Can we use the extracted text as an input to the llm?
and what about not using openai and use any nice pretrained model in your language ?
Thanks for the awesome videos! 👏
What's interesting about this one is that it seems to work well in my limited testing, but the author himself claims the implementation is "half-baked" and prone to error. They recommend people try alternative libraries like Promptify and MiniChain to achieve the same output - could you do a video on either/both of those?
Yeah I should make a benchmark comparing to the alternatives. I think the author of Kor is very honest and I think many of the issues are to do with the qualities of the LLM rather than that package.
@@samwitteveenai That would be awesome!
Can you please tell me instead of giving text data is there any other way so that i can give embedding vectors as input to the llm with this approach that you discussed in this video
I am not sure why you would want to do that, can you explain.
@@samwitteveenai I can't give all of the raw text to the open ai because the text is so long like more than 200k letters are there so I need to convert that text into chunks and do the embedding
Wow, that’s really cool. Is Kor the only game in town for doing this currently?
No there are a couple of other ways as well, So I might make a vid about them at some point as well
Great work, How long can be the sentence? The same number of token than ChatGpt admite?
It's not limited to a sentence really it can be anything you can 'stuff' into one pass of the LLM, I generally do a few paragraphs at a time.
14:23 probably pd.json_normalize(json_data) would work out of the box here
Thank you!
I cannot get past the StringIO error in Kor library. can anyone help me with this?
Do you know if its possible to feed in multiple text chunks into the pipeline like you can do with the langchain QA Chain?
Yeah that should doable.
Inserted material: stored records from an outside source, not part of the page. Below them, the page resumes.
/-- One fabric target and its arbiter tree (R515 to R522). -/
structure Target where
  /-- R517. Requests waiting, in order of raising. -/
  waiting : List Burst := []
  /-- R518. The burst under way. -/
  now : Option Burst := none
  /-- R517. Port served last in each unit's rotation. -/
  lastPort : Tab Nat := []
  /-- R517. Unit served last in each group's rotation. -/
  lastUnit : Tab Nat := []
  /-- R517. Group served last in the root's rotation. -/
  lastGroup : Nat := 4
  /-- R519. Grants left in the present turn of the root. -/
  groupLeft : Nat := 0
  /-- R519. Grants left in the present turn of each group. -/
  unitLeft : Tab Nat := []
  /-- R519. Ports already granted within the present turn of the root. -/
  served : List Nat := []
  /-- R519, R521. Ports that were active when the present turn of a group's unit began, by group. -/
  joined : Tab (List Nat) := []
  deriving DecidableEq, Repr

/-- FAB (R515 to R523). -/
structure Fab where
  /-- R515. The six targets. -/
  targets : Tab Target := []
  /-- R522. Ports asserting QUIET. -/
  quiet : List Nat := []
  deriving DecidableEq, Repr

/-- The instance states of R60. -/
inductive InstState where
  | absent | ready | fencing | fenced
  deriving DecidableEq, Repr

/-- A fence under way (R528 to R532). -/
structure Fence where
  /-- R531. Noon cycle of the fence's first cycle. -/
  startNc : Nat
  /-- R535. Cause: 1 VIN.RESET, 2 VIN.DISABLE, 3 FLR, 4 function disable, 5 VIN.DESTROY. -/
  cause : Nat
  /-- R524. It began as a disable or a disable joined it. -/
  disable : Bool
  /-- R530. Units that have not acknowledged. -/
  waiting : List FenceUnit
  /-- R531. Commands that started or joined the fence. -/
  cmds : List CmdRef
  deriving DecidableEq, Repr

/-- One instance (R524 to R526). -/
structure Inst where
  /-- R524. State. -/
  state : InstState := .absent
  /-- R524. FUNC_DISABLED. -/
  disabled : Bool := false
  /-- R525. Epoch. -/
  epoch : Nat := 0
  /-- R535. Cause of the last fence. -/
  cause : Nat := 0
  /-- R535. Fences since DAWN. -/
  fences : Nat := 0
  /-- R526. Quotas. -/
  quota : Quotas := {}
  /-- R528. The fence under way. -/
  fence : Option Fence := none
  deriving DecidableEq, Repr

/-- VIN (R524 to R537). -/
structure Vin where
  /-- R524. The sixteen instances. -/
  insts : Tab Inst := []
  /-- R533. The instance table as last made durable in the checkpoint area: state, FUNC_DISABLED, epoch, quotas. -/
  saved : Tab Inst := []
  deriving DecidableEq, Repr

/-- The state of a power domain (R557). -/
inductive DomState where
  | off | ramping | on | fault
  deriving DecidableEq, Repr

/-- One of the 64 power domains (R540). -/
structure Domain where
  /-- R541. State. -/
  state : DomState := .off
  /-- R541. Ramp faults. -/
  faults : Nat := 0
  /-- R542, R556. The host has switched the domain off, and it is not yet on again. -/
  hostOff : Bool := false
  /-- R556. PWR.DOMAIN.SET commands waiting for the domain to stand ON or FAULT. -/
  cmds : List CmdRef := []
  deriving DecidableEq, Repr

/-- Why DAWN began (R545). -/
inductive ResetKind where
  | powerOn | duskReturn | noonRestart | loaderRestart
  deriving DecidableEq, Repr

/-- PWR (R538 to R557). -/
structure Pwr where
  /-- R540. The domains. -/
  domains : Tab Domain := [(48, { state := .on }), (49, { state := .on }), (50, { state := .on })]
  /-- R545. Reset the present DAWN started from, and the device state it was entered from. -/
  resetKind : ResetKind := .powerOn
  cameFrom : DevState := .night
  /-- R545. Register file saved at DUSK or Noon restart. -/
  savedRegs : Tab Word := []
  /-- R538. The supply is valid. -/
  supplyValid : Bool := true
  /-- R543. The 25 MHz reference is present. -/
  refOk : Bool := true
  /-- R543. Noon and Midnight PLL lock. -/
  pllLock : Bool := true
  /-- R538. CAUSE of the present DUSK. -/
  duskCause : Nat := 0
  /-- R551. Halt asked for by PWR.SHUTDOWN OP 1. -/
  haltAsked : Bool := false
  /-- R551. A DUSK save has ended. -/
  saveDone : Bool := false
  /-- R551. SYS_RST_N low. -/
  sysRst : Bool := false
  /-- R551. DUSK is halted. -/
  halted : Bool := false
  /-- R549. D7 waits for tamper hold to end. -/
  d7Waiting : Bool := false
  /-- R557. Microseconds spent in each stage. -/
  stageTime : Tab Nat := []
  /-- R557. DUSKs since manufacture (MRAM). -/
  duskCount : Nat := 0
  /-- R557. DUSKs with OVERRUN since manufacture (MRAM). -/
  overruns : Nat := 0
  /-- R557. DUSK_INFO of the last DUSK (MRAM). -/
  duskInfo : Nat := 0
  /-- R557. DRAM populated in GiB (board). -/
  dramGib : Nat := 32
  /-- R557. DRAM channels populated (board). -/
  dramChannels : Nat := 15
  /-- R592. THERM_N driven low. -/
  thermLow : Bool := false
  /-- R546, R599. BOOT_REC_N sampled low at D0. -/
  bootRec : Bool := false
  /-- R597. SRP_X16, and ETH0_SPD and ETH1_SPD (bit per port), sampled at the end of D1. -/
  srpX16 : Bool := false
  ethSpd : Nat := 0
  /-- R175, R197. The duty record and the broadcast counter in backup SRAM passed their CRC at D0. -/
  dutyOk : Bool := false
  bcastOk : Bool := false
  deriving DecidableEq, Repr

/-- A tamper record of NIGHT in backup SRAM (R552). -/
structure NightRec where
  time : Nat
  input : Nat
  cls : Nat
  deriving DecidableEq, Repr

/-- AON: the RTC, the backup SRAM and the tamper samplers (R552, R553, R558, R364). -/
structure Aon where
  /-- R553. RTC seconds. -/
  rtcSec : Nat := 0
  /-- R553. RTC fraction in mt. -/
  rtcFrac : Nat := 0
  /-- R553. RTC_VALID. -/
  rtcValid : Bool := false
  /-- R553. VBAT_LOW. -/
  vbatLow : Bool := false
  /-- R553. Last VBAT measurement, mV. -/
  vbatMv : Nat := 0
  /-- R558. VBAT_LOST at the last DAWN. -/
  vbatLost : Bool := false
  /-- R552. NIGHT tamper records in backup SRAM. -/
  nightRecs : List NightRec := []
  /-- R552. Alarms counted in NIGHT. -/
  nightAlarms : Nat := 0
  /-- R558. NIGHT_OVERFLOW. -/
  nightOverflow : Bool := false
  /-- R552. NIGHT entry RTC time. -/
  nightEntry : Nat := 0
  /-- R552. NIGHT exit RTC time. -/
  nightExit : Nat := 0
  /-- R558. NIGHTs since VBAT was last lost. -/
  nightCount : Nat := 0
  /-- R558. NIGHT records restored at the last DAWN. -/
  restored : Nat := 0
  /-- R558. Backup SRAM CRC failure at the last DAWN. -/
  crcFail : Bool := false
  /-- R175, R552. RFX duty state saved in backup SRAM with its RTC time. -/
  duty : Option (Nat × Tab (List Nat)) := none
  /-- R197, R552. MSH broadcast counter saved in backup SRAM. -/
  bcast : Option Nat := none
  deriving DecidableEq, Repr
It will really operate on any input.
Incredible. Question of 1 million dollars 😊: How to "teach" chatgpt just 1 time what the schema is and be able to validate infinite texts without having to spend a token inputting the schema at the prompt and without having to train the model via fine-tune?
It is all put in via ICL (In context Learning)
@@samwitteveenai Thanks for the tip. Do you have any indication of material so I can do this in a nocode way?
Hi Sam good video 👍 can you make a video on how to run Private GTP on your local machine and colab 🙂👍
Hey Sam, chain.predict_and_parse has deprecated, please change to : output2 = chain.run(text=("Alice Doe moved from New York to Boston, MA while Bob Smith did the opposite"))["data"]
printOutput(output2)
def printOutput(output):
print(json.dumps(output,sort_keys=True, indent=3))
Regards,
Andy
Hi, is it working with LinkedIn?
What do you want to do with Linkedin?
guys, is anybody facing await issue..how to solve this one
Hii have you solved that issue because I am also facing same problem? Please reply
Hey Sam! Great video!
Im looking to do ner using an LLM model using transformers library. Do you know how to create my llm in my code, without it being openai's LLM?
from kor import create_extraction_chain, Object, Text
schema = Object(
id="person",
description=(
"Personal info about a person"
),
attributes=[
Text(
id="first name",
description="The first name of a person",
examples=[],
# many=True,
),
],
examples=[
("Alice and Bob are friends", [{'first_name': 'Alice'}, {'first_name': 'Bob'}])
]
)
llm = "?"
chain = create_extraction_chain(llm, schema)
text = "My name is Bobby and my Sister is Rachel. My brother is Joe."
output = chain.invoke(("My name is Bobby. My brother's name Joe."))
print(output)
For a basic NER model you can just use something like a fine-tuned DistilRoBERTA etc
I have a pdf with a table data. What is the best way to extract that and store it as vectors for proper retrieval? The standard textsplitter is not accurate since it is storing it as one continuous text. Cheers!
i think after release OpenAI Function Agent that Kor is useless
can you please tell me or make a new video about making a tool or a transoformer agent that can take an audio and dubb it to another language with whisper or Nllb-200 and make a talking avatar to say it with sadtalker for free . thank you very much .
I cannot get past the StringIO error in Kor library. can anyone help me with this?